-- Provided data --
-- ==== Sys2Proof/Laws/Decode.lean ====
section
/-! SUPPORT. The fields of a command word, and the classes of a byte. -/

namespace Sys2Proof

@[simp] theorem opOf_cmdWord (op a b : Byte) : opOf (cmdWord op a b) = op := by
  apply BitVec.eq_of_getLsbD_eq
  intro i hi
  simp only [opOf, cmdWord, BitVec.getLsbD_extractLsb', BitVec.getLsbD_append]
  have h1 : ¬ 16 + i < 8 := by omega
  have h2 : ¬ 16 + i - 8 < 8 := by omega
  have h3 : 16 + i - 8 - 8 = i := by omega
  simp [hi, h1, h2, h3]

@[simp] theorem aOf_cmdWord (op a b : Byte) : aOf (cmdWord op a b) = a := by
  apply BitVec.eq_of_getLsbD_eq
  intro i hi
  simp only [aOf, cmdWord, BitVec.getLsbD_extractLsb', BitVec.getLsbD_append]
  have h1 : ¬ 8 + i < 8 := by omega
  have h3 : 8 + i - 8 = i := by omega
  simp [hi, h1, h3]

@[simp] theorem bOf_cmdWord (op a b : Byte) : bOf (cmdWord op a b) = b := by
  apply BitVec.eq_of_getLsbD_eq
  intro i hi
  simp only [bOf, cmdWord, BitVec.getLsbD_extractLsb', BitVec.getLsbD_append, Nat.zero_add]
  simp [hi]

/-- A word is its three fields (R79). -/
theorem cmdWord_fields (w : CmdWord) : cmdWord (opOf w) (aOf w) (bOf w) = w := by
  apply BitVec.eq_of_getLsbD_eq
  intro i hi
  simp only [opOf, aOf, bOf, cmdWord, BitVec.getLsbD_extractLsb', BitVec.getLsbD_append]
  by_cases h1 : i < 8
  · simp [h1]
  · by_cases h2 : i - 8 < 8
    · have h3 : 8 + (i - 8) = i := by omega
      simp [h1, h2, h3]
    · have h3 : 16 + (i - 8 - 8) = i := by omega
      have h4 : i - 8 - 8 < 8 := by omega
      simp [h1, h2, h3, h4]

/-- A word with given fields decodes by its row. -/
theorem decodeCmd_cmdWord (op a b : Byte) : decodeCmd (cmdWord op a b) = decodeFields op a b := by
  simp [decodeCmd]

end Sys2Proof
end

-- To do --
Line by line, retype the data exactly as written.

-- Exercise response --
-- ==== Sys2Proof/Laws/Decode.lean ====
section
/-! SUPPORT. The fields of a command word, and the classes of a byte. -/

namespace Sys2Proof

@[simp] theorem opOf_cmdWord (op a b : Byte) : opOf (cmdWord op a b) = op := by
  apply BitVec.eq_of_getLsbD_eq
  intro i hi
  simp only [opOf, cmdWord, BitVec.getLsbD_extractLsb', BitVec.getLsbD_append]
  have h1 : ¬ 16 + i < 8 := by omega
  have h2 : ¬ 16 + i - 8 < 8 := by omega
  have h3 : 16 + i - 8 - 8 = i := by omega
  simp [hi, h1, h2, h3]

@[simp] theorem aOf_cmdWord (op a b : Byte) : aOf (cmdWord op a b) = a := by
  apply BitVec.eq_of_getLsbD_eq
  intro i hi
  simp only [aOf, cmdWord, BitVec.getLsbD_extractLsb', BitVec.getLsbD_append]
  have h1 : ¬ 8 + i < 8 := by omega
  have h3 : 8 + i - 8 = i := by omega
  simp [hi, h1, h3]

@[simp] theorem bOf_cmdWord (op a b : Byte) : bOf (cmdWord op a b) = b := by
  apply BitVec.eq_of_getLsbD_eq
  intro i hi
  simp only [bOf, cmdWord, BitVec.getLsbD_extractLsb', BitVec.getLsbD_append, Nat.zero_add]
  simp [hi]

/-- A word is its three fields (R79). -/
theorem cmdWord_fields (w : CmdWord) : cmdWord (opOf w) (aOf w) (bOf w) = w := by
  apply BitVec.eq_of_getLsbD_eq
  intro i hi
  simp only [opOf, aOf, bOf, cmdWord, BitVec.getLsbD_extractLsb', BitVec.getLsbD_append]
  by_cases h1 : i < 8
  · simp [h1]
  · by_cases h2 : i - 8 < 8
    · have h3 : 8 + (i - 8) = i := by omega
      simp [h1, h2, h3]
    · have h3 : 16 + (i - 8 - 8) = i := by omega
      have h4 : i - 8 - 8 < 8 := by omega
      simp [h1, h2, h3, h4]

/-- A word with given fields decodes by its row. -/
theorem decodeCmd_cmdWord (op a b : Byte) : decodeCmd (cmdWord op a b) = decodeFields op a b := by
  simp [decodeCmd]

end Sys2Proof
end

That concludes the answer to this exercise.